**YOUR ASSIGNMENT**
In the listing below, find the line containing "keeps until the" and the line containing "def ReadsFields (s". Repeat exactly those two lines and every line between them.

**DATA SECTION**
__________________________________________________

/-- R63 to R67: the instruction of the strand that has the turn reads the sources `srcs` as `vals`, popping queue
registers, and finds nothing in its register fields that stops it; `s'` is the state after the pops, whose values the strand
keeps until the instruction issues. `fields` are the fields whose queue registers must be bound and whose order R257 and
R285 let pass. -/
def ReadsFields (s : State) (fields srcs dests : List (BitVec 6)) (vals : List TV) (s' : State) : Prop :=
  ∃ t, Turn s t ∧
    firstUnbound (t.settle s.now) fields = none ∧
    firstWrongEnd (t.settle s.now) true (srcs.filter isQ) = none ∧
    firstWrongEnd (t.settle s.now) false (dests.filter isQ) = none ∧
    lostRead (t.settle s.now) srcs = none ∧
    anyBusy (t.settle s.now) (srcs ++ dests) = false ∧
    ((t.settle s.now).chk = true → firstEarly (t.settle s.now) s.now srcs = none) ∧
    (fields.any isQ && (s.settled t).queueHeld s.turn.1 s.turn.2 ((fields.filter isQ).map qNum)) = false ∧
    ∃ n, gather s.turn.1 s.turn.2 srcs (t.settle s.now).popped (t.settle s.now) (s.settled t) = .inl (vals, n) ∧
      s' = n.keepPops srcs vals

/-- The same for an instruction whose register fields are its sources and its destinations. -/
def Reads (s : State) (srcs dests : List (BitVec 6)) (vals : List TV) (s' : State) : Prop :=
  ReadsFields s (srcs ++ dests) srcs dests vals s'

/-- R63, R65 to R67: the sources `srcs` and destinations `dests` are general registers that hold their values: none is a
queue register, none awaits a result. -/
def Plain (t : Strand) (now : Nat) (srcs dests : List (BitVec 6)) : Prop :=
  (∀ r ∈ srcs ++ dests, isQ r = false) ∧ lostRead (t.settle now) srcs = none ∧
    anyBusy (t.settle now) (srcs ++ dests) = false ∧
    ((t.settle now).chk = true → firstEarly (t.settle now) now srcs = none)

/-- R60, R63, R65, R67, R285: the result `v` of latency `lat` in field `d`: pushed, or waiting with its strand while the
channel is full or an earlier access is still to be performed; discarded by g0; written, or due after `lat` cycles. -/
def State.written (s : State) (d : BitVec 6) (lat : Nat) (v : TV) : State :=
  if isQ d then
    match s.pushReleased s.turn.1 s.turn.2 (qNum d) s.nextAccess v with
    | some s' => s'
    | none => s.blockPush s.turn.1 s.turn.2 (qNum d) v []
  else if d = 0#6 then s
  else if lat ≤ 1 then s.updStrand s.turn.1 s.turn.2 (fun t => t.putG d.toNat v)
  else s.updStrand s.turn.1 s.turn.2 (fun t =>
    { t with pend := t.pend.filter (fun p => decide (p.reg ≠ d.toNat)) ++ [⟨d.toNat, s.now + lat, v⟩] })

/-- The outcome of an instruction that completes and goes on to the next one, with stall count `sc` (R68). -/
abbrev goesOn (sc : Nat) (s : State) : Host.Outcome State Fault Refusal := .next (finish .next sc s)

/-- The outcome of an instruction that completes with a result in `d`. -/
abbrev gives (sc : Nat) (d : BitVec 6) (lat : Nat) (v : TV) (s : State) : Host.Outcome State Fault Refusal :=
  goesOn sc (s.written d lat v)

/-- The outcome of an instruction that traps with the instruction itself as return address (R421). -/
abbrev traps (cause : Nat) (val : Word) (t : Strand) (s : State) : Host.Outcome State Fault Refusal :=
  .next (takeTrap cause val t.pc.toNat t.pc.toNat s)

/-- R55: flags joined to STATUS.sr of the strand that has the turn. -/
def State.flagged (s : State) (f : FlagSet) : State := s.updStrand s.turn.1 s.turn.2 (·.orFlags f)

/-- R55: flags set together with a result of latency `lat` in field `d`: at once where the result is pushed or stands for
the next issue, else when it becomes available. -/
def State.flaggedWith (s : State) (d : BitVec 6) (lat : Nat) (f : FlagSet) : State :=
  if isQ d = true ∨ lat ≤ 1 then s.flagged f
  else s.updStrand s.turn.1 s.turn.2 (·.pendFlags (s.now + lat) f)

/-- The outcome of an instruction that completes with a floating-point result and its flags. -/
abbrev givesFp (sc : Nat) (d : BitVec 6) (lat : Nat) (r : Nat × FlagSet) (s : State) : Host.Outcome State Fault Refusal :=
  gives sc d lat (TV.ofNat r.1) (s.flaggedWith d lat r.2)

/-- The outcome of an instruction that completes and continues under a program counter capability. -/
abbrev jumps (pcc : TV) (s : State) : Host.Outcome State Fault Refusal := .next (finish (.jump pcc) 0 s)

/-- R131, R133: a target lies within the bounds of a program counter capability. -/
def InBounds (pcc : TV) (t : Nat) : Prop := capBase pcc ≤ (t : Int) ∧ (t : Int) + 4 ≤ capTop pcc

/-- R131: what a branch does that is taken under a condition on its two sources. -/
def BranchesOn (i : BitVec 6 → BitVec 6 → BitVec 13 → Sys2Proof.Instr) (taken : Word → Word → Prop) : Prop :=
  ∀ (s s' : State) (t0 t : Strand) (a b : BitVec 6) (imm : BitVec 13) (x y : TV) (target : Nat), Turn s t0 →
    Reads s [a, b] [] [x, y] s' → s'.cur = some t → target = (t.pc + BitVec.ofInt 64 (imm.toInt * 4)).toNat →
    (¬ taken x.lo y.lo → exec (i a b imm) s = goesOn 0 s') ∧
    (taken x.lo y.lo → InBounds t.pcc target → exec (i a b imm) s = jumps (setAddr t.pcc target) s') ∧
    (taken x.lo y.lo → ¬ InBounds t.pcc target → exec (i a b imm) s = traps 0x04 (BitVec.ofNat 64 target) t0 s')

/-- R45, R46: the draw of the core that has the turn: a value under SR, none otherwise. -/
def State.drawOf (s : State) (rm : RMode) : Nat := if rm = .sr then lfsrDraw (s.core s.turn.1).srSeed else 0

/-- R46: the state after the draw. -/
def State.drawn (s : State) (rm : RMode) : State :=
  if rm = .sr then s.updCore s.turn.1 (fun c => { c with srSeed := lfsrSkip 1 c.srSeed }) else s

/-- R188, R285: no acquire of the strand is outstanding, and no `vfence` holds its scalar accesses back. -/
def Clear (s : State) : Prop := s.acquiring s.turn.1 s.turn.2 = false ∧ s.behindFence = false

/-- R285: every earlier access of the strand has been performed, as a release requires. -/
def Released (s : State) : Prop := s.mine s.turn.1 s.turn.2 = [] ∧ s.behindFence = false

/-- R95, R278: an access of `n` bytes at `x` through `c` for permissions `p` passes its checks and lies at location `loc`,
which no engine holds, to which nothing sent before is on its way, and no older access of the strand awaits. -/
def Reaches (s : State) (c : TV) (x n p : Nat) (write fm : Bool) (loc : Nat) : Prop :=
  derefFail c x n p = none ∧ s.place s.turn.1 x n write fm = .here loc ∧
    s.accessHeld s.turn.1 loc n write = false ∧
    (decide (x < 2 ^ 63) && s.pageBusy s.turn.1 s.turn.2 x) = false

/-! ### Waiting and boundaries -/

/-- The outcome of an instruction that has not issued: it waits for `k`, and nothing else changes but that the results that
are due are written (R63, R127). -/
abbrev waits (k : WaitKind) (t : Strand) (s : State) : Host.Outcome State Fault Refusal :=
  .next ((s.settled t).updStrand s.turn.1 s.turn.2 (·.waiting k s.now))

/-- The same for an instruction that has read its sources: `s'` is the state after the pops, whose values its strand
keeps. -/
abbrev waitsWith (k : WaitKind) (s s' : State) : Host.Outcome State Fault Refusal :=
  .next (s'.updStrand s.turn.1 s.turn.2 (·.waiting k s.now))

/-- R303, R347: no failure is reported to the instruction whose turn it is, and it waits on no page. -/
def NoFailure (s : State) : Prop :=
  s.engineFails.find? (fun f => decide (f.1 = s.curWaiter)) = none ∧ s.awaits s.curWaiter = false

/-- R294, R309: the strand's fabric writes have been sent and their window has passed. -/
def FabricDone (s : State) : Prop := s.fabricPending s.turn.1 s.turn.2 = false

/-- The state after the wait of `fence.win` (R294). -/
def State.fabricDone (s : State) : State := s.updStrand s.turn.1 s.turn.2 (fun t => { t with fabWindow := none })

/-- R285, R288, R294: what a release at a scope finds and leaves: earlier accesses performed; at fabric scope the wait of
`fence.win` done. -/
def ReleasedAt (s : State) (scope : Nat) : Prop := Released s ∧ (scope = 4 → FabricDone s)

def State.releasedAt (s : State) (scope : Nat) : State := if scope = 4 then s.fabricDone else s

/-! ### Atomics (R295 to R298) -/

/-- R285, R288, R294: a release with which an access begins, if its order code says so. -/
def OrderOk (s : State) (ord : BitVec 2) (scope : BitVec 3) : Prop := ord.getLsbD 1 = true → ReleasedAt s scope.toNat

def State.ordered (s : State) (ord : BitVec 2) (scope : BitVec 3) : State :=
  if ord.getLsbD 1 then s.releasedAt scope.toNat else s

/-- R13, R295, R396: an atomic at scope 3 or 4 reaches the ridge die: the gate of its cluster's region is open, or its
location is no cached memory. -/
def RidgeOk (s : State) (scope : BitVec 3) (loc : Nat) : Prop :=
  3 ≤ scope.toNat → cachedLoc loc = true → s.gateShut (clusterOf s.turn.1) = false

__________________________________________________

**SOLUTION FOR THIS EXERCISE**
keeps until the instruction issues. `fields` are the fields whose queue registers must be bound and whose order R257 and
R285 let pass. -/
def ReadsFields (s : State) (fields srcs dests : List (BitVec 6)) (vals : List TV) (s' : State) : Prop :=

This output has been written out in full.